What you return should be each line of the data containing the string "Done".

◆ **Material shown**:
───
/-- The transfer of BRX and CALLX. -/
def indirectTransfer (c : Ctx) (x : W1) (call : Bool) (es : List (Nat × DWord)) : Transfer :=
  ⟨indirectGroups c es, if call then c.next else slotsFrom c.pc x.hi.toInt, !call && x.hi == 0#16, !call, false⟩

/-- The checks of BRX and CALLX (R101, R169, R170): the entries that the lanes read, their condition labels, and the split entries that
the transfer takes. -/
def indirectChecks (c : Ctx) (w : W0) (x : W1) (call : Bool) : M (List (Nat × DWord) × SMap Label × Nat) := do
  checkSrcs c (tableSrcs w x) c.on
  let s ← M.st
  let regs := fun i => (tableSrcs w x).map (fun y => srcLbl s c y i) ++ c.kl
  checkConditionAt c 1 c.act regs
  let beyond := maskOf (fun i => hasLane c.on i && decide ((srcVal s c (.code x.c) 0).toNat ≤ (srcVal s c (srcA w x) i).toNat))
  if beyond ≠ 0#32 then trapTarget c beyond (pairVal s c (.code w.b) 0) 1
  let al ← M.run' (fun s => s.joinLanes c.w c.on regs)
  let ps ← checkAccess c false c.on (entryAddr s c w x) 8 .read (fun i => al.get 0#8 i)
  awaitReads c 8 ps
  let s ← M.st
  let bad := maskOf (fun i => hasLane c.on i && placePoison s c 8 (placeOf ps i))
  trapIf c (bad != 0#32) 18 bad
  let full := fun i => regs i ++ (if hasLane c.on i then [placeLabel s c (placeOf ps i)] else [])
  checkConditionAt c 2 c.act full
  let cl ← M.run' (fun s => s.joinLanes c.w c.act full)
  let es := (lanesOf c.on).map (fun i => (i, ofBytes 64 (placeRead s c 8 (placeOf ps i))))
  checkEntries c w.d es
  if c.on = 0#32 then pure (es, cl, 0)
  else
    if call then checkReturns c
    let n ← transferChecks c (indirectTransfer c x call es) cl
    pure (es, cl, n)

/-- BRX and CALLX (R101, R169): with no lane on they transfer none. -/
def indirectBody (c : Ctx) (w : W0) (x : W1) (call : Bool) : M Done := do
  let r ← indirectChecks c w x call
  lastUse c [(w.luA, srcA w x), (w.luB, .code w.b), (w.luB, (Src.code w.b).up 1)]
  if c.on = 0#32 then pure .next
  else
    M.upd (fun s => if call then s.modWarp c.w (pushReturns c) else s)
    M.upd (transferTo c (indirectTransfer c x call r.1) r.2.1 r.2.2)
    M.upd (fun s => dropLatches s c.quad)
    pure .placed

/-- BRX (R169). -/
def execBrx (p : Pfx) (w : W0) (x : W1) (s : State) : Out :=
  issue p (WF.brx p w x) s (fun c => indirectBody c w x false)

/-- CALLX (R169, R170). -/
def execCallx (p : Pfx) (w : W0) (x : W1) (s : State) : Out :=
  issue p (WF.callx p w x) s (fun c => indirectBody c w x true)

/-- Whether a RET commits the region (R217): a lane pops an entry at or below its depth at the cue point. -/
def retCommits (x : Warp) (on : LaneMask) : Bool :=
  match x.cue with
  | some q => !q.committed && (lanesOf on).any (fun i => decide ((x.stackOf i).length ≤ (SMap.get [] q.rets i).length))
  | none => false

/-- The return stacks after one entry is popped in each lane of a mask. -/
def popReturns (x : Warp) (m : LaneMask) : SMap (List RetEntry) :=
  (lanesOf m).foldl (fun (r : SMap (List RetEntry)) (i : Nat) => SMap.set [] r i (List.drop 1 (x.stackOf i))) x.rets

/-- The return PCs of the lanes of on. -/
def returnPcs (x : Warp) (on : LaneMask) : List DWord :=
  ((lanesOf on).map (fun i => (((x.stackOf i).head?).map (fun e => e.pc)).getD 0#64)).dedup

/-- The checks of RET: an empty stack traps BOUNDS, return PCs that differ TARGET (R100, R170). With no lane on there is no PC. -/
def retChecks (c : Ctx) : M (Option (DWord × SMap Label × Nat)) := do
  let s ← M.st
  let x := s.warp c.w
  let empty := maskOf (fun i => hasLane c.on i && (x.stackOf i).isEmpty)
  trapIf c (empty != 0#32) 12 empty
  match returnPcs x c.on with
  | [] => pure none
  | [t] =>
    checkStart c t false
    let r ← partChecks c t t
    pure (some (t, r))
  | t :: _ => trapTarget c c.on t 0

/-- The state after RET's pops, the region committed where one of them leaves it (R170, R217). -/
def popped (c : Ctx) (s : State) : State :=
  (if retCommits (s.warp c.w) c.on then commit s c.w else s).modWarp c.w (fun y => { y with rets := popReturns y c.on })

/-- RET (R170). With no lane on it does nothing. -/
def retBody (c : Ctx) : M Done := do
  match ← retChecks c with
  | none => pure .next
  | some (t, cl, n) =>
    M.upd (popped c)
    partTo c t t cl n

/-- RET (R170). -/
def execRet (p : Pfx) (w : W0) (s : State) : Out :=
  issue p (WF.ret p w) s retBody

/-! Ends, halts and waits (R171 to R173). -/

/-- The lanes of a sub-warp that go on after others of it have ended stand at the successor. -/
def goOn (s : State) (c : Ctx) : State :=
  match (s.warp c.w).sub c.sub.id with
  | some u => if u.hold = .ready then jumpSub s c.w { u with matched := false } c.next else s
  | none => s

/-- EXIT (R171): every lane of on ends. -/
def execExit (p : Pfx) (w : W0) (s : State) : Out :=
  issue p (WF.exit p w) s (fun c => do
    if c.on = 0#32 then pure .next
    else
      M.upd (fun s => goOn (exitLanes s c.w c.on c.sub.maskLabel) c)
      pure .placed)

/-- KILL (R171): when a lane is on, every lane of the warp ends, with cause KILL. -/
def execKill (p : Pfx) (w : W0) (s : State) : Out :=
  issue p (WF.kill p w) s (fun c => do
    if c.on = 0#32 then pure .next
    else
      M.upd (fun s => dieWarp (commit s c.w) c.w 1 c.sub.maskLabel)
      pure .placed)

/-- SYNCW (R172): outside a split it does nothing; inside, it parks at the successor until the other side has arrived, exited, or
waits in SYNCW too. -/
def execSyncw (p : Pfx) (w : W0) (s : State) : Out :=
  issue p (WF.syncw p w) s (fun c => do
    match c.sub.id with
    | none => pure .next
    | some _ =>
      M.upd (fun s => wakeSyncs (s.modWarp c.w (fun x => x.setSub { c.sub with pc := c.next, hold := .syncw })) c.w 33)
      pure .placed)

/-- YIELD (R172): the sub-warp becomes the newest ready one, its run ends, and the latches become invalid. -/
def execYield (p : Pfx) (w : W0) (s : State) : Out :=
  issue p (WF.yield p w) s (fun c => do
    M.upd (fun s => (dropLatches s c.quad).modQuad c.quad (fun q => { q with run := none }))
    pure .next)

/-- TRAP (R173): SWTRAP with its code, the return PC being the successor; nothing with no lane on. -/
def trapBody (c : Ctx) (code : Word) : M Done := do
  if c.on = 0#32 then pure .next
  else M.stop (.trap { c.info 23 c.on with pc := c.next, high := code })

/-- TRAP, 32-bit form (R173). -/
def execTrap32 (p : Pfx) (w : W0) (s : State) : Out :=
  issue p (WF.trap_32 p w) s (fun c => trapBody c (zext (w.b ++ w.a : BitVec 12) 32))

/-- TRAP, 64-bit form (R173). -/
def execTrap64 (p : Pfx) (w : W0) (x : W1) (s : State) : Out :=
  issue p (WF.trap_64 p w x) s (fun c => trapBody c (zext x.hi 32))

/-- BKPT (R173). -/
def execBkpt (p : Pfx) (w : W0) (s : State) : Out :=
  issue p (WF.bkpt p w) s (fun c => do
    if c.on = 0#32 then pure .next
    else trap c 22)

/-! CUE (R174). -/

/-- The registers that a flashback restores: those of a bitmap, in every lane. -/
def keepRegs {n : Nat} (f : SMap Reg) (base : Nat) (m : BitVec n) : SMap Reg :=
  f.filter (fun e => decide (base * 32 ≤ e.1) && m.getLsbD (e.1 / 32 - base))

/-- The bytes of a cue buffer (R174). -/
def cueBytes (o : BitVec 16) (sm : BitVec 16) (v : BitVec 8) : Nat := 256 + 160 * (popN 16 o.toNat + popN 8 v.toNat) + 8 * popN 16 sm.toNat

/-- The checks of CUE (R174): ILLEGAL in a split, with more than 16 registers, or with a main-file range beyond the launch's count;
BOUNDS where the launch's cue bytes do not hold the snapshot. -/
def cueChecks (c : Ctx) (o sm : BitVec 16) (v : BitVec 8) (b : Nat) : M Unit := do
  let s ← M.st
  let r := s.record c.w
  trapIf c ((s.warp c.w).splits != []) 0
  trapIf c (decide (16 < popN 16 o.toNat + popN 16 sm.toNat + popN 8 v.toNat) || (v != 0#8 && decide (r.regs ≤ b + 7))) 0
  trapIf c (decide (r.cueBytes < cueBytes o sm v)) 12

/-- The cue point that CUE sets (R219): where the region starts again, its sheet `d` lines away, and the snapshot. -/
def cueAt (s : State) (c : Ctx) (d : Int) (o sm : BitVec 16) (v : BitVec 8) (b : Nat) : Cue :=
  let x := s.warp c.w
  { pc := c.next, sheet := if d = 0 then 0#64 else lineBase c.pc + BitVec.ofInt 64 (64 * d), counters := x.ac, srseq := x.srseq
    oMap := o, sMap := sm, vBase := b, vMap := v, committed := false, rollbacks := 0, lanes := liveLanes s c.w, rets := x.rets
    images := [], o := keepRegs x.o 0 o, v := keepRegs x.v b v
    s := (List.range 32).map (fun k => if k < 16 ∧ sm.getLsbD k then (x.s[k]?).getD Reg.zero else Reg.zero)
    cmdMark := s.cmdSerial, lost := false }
───
◆ **Result of this exercise**:
def indirectBody (c : Ctx) (w : W0) (x : W1) (call : Bool) : M Done := do
def retBody (c : Ctx) : M Done := do
def trapBody (c : Ctx) (code : Word) : M Done := do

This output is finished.